Please transcribe exactly, and only, the lines of the data below between the line holding "in which it" and the line holding "simp [traceOfAll, traceOf, regsAfter]", inclusive.

[Material supplied — start]

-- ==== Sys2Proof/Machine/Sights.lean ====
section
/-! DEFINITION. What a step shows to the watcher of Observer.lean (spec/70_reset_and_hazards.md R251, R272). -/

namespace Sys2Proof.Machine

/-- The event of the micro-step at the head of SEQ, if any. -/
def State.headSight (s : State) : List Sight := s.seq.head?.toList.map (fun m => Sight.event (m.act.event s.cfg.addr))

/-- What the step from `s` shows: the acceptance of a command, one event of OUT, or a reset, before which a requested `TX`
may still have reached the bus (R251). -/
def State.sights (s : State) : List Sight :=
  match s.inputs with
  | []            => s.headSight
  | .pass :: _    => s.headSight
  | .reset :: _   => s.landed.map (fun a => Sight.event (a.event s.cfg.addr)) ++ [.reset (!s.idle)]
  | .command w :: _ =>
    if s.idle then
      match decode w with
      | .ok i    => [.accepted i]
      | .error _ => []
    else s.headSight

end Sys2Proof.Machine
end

[Material supplied — finish]
[Material supplied — start]

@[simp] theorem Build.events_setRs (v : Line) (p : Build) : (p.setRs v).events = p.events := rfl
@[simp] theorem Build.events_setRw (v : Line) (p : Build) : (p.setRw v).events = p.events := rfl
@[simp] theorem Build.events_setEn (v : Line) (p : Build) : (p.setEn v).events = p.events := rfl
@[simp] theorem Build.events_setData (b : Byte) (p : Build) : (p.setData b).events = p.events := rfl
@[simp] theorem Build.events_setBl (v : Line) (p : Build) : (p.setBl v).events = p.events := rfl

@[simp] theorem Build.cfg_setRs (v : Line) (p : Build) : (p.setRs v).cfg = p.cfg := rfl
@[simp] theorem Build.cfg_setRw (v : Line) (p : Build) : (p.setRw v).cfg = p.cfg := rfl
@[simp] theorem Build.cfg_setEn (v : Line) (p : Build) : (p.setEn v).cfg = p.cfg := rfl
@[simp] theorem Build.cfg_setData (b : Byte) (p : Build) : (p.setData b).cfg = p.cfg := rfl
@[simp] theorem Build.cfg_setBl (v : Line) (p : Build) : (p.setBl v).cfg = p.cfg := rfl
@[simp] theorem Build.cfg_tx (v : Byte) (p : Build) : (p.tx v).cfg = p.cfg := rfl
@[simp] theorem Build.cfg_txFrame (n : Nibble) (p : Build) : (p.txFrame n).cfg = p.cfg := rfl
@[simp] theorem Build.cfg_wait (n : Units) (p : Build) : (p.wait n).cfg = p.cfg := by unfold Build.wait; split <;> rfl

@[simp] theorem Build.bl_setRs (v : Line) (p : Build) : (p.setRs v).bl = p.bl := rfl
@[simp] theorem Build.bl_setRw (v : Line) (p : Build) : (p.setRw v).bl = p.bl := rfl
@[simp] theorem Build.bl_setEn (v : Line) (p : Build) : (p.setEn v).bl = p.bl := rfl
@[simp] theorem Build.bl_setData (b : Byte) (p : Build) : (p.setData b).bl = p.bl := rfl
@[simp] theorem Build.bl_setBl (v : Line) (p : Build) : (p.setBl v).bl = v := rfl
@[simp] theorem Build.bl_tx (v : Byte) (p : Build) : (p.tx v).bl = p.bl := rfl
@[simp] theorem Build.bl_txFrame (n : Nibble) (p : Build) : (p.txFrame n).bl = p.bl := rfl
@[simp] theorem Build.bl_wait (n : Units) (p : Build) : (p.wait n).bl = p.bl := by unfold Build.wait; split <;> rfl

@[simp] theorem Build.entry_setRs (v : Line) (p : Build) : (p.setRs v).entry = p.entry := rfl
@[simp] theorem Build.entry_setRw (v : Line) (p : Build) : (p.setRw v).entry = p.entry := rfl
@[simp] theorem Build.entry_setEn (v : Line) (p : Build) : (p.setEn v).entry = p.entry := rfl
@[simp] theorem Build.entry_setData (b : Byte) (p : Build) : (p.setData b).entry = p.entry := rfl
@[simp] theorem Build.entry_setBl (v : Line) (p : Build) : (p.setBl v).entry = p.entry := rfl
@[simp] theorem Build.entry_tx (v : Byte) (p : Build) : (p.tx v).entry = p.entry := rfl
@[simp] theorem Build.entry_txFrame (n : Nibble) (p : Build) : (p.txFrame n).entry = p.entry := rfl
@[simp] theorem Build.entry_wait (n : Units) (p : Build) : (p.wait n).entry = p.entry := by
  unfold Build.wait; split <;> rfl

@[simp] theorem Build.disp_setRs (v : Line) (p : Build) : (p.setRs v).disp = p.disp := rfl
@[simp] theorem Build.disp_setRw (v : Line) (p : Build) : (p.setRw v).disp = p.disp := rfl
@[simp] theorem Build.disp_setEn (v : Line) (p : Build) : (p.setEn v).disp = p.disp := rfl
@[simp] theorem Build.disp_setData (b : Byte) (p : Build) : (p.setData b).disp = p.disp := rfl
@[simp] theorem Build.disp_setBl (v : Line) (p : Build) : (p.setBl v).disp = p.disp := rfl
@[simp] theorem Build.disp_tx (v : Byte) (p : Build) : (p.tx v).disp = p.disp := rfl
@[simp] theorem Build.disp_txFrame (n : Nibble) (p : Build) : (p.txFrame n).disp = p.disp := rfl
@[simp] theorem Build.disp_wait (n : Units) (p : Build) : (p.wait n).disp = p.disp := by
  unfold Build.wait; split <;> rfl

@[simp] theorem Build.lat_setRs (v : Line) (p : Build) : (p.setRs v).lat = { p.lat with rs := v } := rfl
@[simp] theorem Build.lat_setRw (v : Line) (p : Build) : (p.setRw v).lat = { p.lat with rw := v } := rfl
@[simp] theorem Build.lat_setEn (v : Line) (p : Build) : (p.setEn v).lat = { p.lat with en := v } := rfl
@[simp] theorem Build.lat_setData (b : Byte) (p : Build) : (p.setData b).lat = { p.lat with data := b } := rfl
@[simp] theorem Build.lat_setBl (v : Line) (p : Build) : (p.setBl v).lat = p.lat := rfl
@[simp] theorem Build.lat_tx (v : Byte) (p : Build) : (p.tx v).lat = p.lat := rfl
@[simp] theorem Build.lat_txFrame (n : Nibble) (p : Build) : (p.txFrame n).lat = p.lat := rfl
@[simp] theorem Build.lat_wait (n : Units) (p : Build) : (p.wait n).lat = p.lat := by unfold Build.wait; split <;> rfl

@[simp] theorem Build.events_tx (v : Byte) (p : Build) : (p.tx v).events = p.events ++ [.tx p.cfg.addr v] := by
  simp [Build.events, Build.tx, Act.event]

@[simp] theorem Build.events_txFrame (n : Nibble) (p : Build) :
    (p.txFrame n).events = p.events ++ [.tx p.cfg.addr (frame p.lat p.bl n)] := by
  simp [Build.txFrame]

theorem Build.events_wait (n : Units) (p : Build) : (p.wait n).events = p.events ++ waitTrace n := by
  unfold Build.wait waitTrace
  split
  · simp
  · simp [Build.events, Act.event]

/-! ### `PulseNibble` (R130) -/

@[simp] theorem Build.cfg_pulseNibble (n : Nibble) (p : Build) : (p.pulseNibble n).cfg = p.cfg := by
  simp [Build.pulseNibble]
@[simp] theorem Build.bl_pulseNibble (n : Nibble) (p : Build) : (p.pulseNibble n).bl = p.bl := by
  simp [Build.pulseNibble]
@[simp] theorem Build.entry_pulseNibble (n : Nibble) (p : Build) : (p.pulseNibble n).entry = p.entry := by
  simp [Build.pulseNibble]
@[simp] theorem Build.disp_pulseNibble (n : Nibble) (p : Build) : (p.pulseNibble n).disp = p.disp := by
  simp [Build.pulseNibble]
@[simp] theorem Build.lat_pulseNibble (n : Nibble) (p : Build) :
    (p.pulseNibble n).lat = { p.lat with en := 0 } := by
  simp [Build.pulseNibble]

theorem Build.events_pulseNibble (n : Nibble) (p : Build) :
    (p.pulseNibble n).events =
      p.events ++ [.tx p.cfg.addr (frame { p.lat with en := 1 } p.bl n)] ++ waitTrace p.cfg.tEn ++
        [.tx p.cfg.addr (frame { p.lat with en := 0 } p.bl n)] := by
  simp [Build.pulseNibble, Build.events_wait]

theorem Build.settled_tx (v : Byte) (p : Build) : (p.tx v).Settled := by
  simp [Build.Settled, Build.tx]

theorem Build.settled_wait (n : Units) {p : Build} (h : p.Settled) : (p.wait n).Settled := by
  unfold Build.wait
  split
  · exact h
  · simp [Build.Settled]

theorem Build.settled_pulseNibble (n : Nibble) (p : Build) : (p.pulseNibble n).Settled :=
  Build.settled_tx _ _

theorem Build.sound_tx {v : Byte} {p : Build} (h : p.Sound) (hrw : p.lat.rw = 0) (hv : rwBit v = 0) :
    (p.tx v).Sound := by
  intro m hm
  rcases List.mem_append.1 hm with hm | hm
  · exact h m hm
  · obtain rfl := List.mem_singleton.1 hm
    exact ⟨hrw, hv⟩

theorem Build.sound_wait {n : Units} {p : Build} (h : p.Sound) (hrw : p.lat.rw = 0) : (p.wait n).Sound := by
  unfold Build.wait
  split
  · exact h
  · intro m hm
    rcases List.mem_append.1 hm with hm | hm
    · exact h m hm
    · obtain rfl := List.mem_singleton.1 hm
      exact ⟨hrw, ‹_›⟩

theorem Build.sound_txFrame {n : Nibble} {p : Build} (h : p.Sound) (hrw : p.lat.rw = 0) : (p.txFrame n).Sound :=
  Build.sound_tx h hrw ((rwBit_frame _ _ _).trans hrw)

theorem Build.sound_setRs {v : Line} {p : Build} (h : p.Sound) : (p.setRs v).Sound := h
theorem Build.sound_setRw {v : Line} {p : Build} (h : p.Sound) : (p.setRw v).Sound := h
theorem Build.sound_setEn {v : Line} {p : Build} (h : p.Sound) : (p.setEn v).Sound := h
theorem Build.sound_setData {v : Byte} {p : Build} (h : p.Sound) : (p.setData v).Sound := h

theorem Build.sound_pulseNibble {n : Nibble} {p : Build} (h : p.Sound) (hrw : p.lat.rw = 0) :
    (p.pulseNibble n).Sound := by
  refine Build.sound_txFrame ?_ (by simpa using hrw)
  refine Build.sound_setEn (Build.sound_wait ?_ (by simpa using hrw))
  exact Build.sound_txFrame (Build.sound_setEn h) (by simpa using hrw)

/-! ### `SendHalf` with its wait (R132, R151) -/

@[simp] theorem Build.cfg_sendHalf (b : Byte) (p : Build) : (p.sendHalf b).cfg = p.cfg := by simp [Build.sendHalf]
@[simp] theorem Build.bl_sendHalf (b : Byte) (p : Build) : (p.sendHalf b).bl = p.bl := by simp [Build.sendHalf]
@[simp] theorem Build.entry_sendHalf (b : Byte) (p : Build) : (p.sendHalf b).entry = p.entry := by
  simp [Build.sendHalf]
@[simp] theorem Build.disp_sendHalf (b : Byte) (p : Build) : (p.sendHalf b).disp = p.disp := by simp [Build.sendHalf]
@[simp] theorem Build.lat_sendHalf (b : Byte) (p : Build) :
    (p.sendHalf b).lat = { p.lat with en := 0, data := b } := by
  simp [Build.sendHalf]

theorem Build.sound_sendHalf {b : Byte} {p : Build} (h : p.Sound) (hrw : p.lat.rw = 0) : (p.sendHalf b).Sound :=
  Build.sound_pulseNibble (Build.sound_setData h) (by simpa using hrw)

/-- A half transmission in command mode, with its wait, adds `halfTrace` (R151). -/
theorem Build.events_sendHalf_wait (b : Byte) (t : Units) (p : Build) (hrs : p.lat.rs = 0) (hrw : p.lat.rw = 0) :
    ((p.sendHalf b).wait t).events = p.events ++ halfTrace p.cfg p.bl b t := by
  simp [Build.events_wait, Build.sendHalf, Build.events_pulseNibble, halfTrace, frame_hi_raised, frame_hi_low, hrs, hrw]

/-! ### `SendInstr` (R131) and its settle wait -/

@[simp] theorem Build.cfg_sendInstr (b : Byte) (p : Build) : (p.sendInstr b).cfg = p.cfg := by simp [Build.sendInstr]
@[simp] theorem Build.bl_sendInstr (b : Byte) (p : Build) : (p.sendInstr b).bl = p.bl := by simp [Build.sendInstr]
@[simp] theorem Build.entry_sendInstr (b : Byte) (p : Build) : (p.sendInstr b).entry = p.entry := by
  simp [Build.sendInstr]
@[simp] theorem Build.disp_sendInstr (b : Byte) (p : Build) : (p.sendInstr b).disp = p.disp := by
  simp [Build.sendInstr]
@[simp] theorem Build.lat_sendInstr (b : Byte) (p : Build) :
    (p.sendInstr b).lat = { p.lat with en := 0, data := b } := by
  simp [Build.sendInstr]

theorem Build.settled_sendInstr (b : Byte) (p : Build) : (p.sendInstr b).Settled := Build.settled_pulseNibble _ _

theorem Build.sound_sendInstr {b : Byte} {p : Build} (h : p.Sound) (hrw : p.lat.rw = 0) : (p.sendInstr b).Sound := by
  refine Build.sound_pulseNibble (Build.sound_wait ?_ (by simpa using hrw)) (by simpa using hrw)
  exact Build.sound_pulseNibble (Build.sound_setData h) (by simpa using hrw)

[Material supplied — finish]
[Material supplied — start]

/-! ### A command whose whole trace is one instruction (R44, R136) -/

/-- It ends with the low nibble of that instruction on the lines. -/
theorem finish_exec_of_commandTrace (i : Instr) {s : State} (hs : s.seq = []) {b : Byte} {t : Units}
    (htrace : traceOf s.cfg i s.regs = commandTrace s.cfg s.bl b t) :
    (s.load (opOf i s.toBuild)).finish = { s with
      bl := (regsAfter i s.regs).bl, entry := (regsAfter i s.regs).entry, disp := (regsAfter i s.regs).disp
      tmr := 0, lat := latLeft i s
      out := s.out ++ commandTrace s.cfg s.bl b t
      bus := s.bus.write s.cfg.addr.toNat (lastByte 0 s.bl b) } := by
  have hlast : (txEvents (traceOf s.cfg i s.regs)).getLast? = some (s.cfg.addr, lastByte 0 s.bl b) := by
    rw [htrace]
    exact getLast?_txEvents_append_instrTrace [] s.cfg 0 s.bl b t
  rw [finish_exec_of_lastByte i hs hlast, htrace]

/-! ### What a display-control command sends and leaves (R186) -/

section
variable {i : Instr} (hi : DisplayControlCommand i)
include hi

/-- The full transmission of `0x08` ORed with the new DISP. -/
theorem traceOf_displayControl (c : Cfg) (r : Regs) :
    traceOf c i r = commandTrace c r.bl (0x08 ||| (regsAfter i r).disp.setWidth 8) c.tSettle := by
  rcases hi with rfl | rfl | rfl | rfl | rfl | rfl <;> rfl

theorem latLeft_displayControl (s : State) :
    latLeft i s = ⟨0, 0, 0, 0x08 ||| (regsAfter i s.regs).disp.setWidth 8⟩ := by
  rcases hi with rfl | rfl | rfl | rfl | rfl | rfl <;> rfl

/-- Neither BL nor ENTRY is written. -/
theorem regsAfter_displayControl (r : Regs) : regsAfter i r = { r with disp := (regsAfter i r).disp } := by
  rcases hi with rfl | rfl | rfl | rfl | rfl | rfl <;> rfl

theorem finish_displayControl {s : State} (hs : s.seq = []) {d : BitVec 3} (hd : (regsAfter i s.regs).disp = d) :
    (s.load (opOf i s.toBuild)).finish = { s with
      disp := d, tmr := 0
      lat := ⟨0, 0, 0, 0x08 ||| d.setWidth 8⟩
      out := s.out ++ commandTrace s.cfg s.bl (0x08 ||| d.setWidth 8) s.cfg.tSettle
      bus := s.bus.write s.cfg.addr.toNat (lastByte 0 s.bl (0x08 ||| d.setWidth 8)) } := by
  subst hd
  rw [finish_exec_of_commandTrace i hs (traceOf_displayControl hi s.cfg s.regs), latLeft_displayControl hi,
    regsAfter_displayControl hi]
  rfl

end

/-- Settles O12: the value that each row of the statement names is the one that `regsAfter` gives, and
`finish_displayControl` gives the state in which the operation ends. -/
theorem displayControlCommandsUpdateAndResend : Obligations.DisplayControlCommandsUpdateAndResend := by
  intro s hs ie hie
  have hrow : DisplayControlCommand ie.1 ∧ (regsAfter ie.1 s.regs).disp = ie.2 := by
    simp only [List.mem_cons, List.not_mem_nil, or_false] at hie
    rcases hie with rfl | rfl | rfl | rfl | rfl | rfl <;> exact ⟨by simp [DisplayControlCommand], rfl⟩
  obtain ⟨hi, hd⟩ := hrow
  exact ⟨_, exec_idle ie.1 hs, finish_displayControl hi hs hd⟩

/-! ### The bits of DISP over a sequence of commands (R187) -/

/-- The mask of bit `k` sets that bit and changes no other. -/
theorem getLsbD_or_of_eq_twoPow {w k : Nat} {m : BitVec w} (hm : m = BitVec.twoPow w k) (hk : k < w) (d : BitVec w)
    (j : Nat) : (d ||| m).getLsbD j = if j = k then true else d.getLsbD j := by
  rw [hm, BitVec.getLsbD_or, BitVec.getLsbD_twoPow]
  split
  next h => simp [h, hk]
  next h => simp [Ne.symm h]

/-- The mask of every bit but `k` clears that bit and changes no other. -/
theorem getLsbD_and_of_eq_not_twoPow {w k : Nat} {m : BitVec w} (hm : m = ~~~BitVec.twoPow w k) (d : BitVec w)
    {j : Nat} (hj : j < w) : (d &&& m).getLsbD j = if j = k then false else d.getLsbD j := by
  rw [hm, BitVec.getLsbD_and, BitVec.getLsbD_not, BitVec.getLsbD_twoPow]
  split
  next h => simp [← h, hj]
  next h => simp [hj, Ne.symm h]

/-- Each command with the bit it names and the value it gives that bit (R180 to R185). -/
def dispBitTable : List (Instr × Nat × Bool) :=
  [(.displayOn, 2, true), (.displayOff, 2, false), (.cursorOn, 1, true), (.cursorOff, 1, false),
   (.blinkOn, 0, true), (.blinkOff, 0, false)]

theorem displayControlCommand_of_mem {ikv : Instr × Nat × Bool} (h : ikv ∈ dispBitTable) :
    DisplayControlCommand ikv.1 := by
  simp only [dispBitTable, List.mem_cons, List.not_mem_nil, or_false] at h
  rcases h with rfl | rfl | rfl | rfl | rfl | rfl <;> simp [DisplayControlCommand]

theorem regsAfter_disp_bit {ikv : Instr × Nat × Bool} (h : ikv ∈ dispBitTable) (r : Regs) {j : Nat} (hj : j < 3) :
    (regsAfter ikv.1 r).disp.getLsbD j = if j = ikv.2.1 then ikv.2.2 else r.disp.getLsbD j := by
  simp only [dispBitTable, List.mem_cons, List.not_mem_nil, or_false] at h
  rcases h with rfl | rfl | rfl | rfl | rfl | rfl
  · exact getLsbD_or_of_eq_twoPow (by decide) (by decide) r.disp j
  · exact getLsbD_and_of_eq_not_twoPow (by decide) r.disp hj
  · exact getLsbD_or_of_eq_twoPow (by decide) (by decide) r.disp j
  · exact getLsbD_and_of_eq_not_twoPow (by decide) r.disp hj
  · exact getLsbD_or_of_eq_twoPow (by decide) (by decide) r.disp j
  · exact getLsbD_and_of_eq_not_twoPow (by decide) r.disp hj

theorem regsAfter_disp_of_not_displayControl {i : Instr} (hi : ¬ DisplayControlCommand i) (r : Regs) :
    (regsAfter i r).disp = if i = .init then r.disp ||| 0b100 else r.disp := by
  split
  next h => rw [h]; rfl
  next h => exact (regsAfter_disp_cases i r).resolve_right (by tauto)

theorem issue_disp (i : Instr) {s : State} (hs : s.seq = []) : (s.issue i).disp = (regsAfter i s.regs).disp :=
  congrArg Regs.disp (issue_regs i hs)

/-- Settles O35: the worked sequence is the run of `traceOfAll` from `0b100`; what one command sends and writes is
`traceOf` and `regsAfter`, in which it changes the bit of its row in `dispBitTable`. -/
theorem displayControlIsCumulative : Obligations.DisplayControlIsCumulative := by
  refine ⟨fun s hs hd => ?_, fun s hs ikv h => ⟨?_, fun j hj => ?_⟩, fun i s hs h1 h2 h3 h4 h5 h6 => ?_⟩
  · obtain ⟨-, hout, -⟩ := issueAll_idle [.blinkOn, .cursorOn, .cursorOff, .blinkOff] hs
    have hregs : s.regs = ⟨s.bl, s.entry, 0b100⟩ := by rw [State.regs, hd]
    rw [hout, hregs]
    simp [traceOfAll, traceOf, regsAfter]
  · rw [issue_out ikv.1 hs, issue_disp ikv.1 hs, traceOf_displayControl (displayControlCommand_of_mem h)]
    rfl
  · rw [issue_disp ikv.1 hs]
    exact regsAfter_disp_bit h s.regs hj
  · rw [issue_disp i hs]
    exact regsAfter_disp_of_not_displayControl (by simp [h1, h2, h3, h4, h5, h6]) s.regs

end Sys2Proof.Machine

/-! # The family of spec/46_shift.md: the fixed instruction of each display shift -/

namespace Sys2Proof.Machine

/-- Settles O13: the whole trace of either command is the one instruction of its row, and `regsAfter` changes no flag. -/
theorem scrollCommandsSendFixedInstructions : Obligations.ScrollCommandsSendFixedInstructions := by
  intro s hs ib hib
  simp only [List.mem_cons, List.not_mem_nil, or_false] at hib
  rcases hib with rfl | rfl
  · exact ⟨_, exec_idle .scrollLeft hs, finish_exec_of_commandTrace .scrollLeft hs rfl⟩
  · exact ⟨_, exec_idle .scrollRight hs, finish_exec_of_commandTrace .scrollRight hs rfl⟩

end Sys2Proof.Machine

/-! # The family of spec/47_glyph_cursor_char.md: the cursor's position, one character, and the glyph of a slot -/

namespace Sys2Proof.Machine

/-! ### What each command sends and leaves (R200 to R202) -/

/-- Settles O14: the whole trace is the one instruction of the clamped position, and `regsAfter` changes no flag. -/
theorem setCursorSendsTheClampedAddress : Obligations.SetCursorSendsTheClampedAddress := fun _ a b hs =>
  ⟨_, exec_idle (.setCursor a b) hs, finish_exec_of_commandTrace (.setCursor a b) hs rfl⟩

[Material supplied — finish]

Response to the task:
`traceOf` and `regsAfter`, in which it changes the bit of its row in `dispBitTable`. -/
theorem displayControlIsCumulative : Obligations.DisplayControlIsCumulative := by
  refine ⟨fun s hs hd => ?_, fun s hs ikv h => ⟨?_, fun j hj => ?_⟩, fun i s hs h1 h2 h3 h4 h5 h6 => ?_⟩
  · obtain ⟨-, hout, -⟩ := issueAll_idle [.blinkOn, .cursorOn, .cursorOff, .blinkOff] hs
    have hregs : s.regs = ⟨s.bl, s.entry, 0b100⟩ := by rw [State.regs, hd]
    rw [hout, hregs]
    simp [traceOfAll, traceOf, regsAfter]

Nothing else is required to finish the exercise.